Tromboncino is my new favourite vegetable. I got my seed from Diggers and I think they will displace zucchini in my garden. They grow like a very rampant cucumber, and by using lots of vertical space they conserve my precious intensively fenced ground space.
In my enthusiasm this year, I planted a couple of vines each planting break from late winter on. I now have one or two vines in each bed, growing up the south side fence, and I’ve got to the point where the neighbours and the chooks are just about over tromboncino and I don’t dare go away for the weekend for fear of them taking over the whole garden. Luckily I have a good repertoire of zucchini recipes, that all seem to work well with tromboncino.
I am going to try to see how long they will keep growing through winter. I have one vine that is now almost a year old – survived right through last winter. It is not bearing well enough any more to justify it’s spot, and last winter was very mild, but still, it’s impressive.

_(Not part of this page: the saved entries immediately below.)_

/-- The kind and the body of a service-link frame that spells the command; none for a command that no whole frame spells. -/
def encodeService : Instr → Option (Word16 × List Byte)
  | .start f => encodeBody 256 f (fun _ => [])
  | .resetEngine f => encodeBody 257 f (fun _ => [])
  | .setLimits f => encodeBody 258 f (fun x => bytes32 x.hostAnswer ++ bytes32 x.gate ++ bytes32 x.presence)
  | .timeSet f => encodeBody 259 f encodeTime
  | .programSet f => encodeBody 260 f encodeProgram
  | .programActivate f => encodeBody 261 f bytes8
  | .programDeactivate f => encodeBody 262 f bytes8
  | .programLock f => encodeBody 263 f bytes8
  | .rangeProbe f => encodeBody 264 f bytes8
  | .passRangeSet f => encodeBody 265 f (fun x => bytes8 x.number ++ bytes64 x.first ++ bytes64 x.count)
  | .directoryMode f => encodeBody 266 f bytes8
  | .cardEvict f => encodeBody 267 f bytes64
  | .cardAdjustLoad f => encodeBody 268 f (fun x => [0#8] ++ encodeCard x)
  | .cardAdjustUnload f => encodeBody 268 f (fun x => [1#8] ++ bytes64 x)
  | .cardAdjustSetBonus f => encodeBody 268 f (fun x => [2#8] ++ encodeSetBonus x)
  | .cardAdjustBlock f => encodeBody 268 f (fun x => [3#8] ++ bytes64 x)
  | .cardAdjustUnblock f => encodeBody 268 f (fun x => [4#8] ++ bytes64 x)
  | .directoryReadSummary f => encodeBody 269 f (fun _ => [0#8])
  | .directoryReadCard f => encodeBody 269 f (fun x => [1#8] ++ bytes64 x)
  | .directoryReadSet f => encodeBody 269 f (fun x => [2#8] ++ bytes16 x)
  | .readFault f => encodeBody 270 f (fun _ => [])
  | .siteSet f => encodeBody 271 f (fun x => bytes16 x.index ++ bytes16 x.identity)
  | .sliceAssign f => encodeBody 272 f (fun x => bytes16 x.slice ++ bytes16 x.site)
  | .windowSet f => encodeBody 273 f (fun x => bytes8 x.link ++ bytes8 x.window ++ bytes16 x.slice)
  | .linkControlEnable f => encodeBody 274 f (fun x => bytes8 x ++ [0#8])
  | .linkControlDisable f => encodeBody 274 f (fun x => bytes8 x ++ [1#8])
  | .linkControlReset f => encodeBody 274 f (fun x => bytes8 x ++ [2#8])
  | .linkControlSetExpectedIdentity f => encodeBody 274 f (fun x => bytes8 x.link ++ [3#8] ++ bytes32 x.identity)
  | .setNotices f => encodeBody 275 f (fun x => bytes8 x.routine ++ bytes8 x.exceptional ++ bytes16 x.events)
  | .readEvents f => encodeBody 276 f (fun _ => [])
  | .readCounters f => encodeBody 277 f (fun _ => [])
  | .readStatus f => encodeBody 278 f (fun _ => [])
  | .unknownCommand .badCheck => none
  | .unknownCommand (.body kind ref) => some (kind, bytes32 ref)
  | .cardData f => encodeAnswer 320 f encodeCard
  | .noSuchCard f => encodeAnswer 321 f (fun _ => [])
  | .referralAnswer f => encodeAnswer 322 f encodeReferral
  | .posted (.body n) => some (323#16, bytes32 n)
  | .posted _ => none
  | .powerOnReset | .journalSend | .linkHello _ _ | .presence _ _ | .tillMessageArrival _ _ | .presenceTimeout _ | .openTill _
  | .closeTill _ | .enquiry _ | .redeem _ | .hold _ | .complete _ | .release _ | .reverse _ | .reload _ | .unknownTillKind _
  | .delivery _ | .fetchAnswerTimeout _ | .fetchGateTimeout _ | .referralTimeout _ | .gateTimeout _ _ | .holdExpiry _ _
  | .dayRollover | .storedContentAltered _ _ _ | .serviceMessageTransmitted => none

/-- The service-link frame that spells the command. -/
def encodeServiceFrame (i : Instr) : Option (List Byte) := (encodeService i).map (fun x => frameOf x.1 x.2)

/-- The site-link frame that spells a hello, a PRESENCE or a till message; none for any other command. -/
def encodeSiteFrame : Instr → Option (Fin 8 × List Byte)
  | .linkHello l (.good h) => some (l, frameOf 16#16 (encodeHello h))
  | .presence l (.good ()) => some (l, frameOf 17#16 [])
  | .tillMessageArrival l (.good m) => some (l, frameOf (codeOfTillKind m.kind) (encodeTillMsg m))
  | .linkHello _ .damaged | .presence _ .damaged | .tillMessageArrival _ .damaged | .powerOnReset | .resetEngine _ | .start _
  | .setLimits _ | .timeSet _ | .programSet _ | .programActivate _ | .programDeactivate _ | .programLock _ | .rangeProbe _
  | .passRangeSet _ | .directoryMode _ | .cardEvict _ | .cardAdjustLoad _ | .cardAdjustUnload _ | .cardAdjustSetBonus _
  | .cardAdjustBlock _ | .cardAdjustUnblock _ | .directoryReadSummary _ | .directoryReadCard _ | .directoryReadSet _
  | .readFault _ | .siteSet _ | .sliceAssign _ | .windowSet _ | .linkControlEnable _ | .linkControlDisable _
  | .linkControlReset _ | .linkControlSetExpectedIdentity _ | .setNotices _ | .readEvents _ | .readCounters _ | .readStatus _
  | .unknownCommand _ | .cardData _ | .noSuchCard _ | .referralAnswer _ | .posted _ | .journalSend | .presenceTimeout _
  | .openTill _ | .closeTill _ | .enquiry _ | .redeem _ | .hold _ | .complete _ | .release _ | .reverse _ | .reload _
  | .unknownTillKind _ | .delivery _ | .fetchAnswerTimeout _ | .fetchGateTimeout _ | .referralTimeout _ | .gateTimeout _ _
  | .holdExpiry _ _ | .dayRollover | .storedContentAltered _ _ _ | .serviceMessageTransmitted => none

end Sys2Proof
end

I have let a couple of the fruit grow out to save seed. This is my first attempt at saving seed from them, so it’s experimental, but I figure they probably go much like pumpkin or cucumber. I have been picking the fruit at this size – about 30 to 50 cm – for eating, so it has been interesting watching these ones growing, and growing, and growing.
The bulb at the bottom has the seeds in it, a bit like a butternut pumpkin. I’ve washed and dried them, and I shall test a couple for germination this month, though I suspect like the rest of their family they are really a hot weather crop. We have been eating all the neck part like a pumpkin. It’s not the best pumpkin ever – a bit bland and watery, like a gramma – but it works fine in soups and stews, diced and steamed as a side dish, or in muffins and scones.
If the zombocalypse hits, I think we’ll be living on tromboncino, Jerusalem artichokes, and bush turkeys.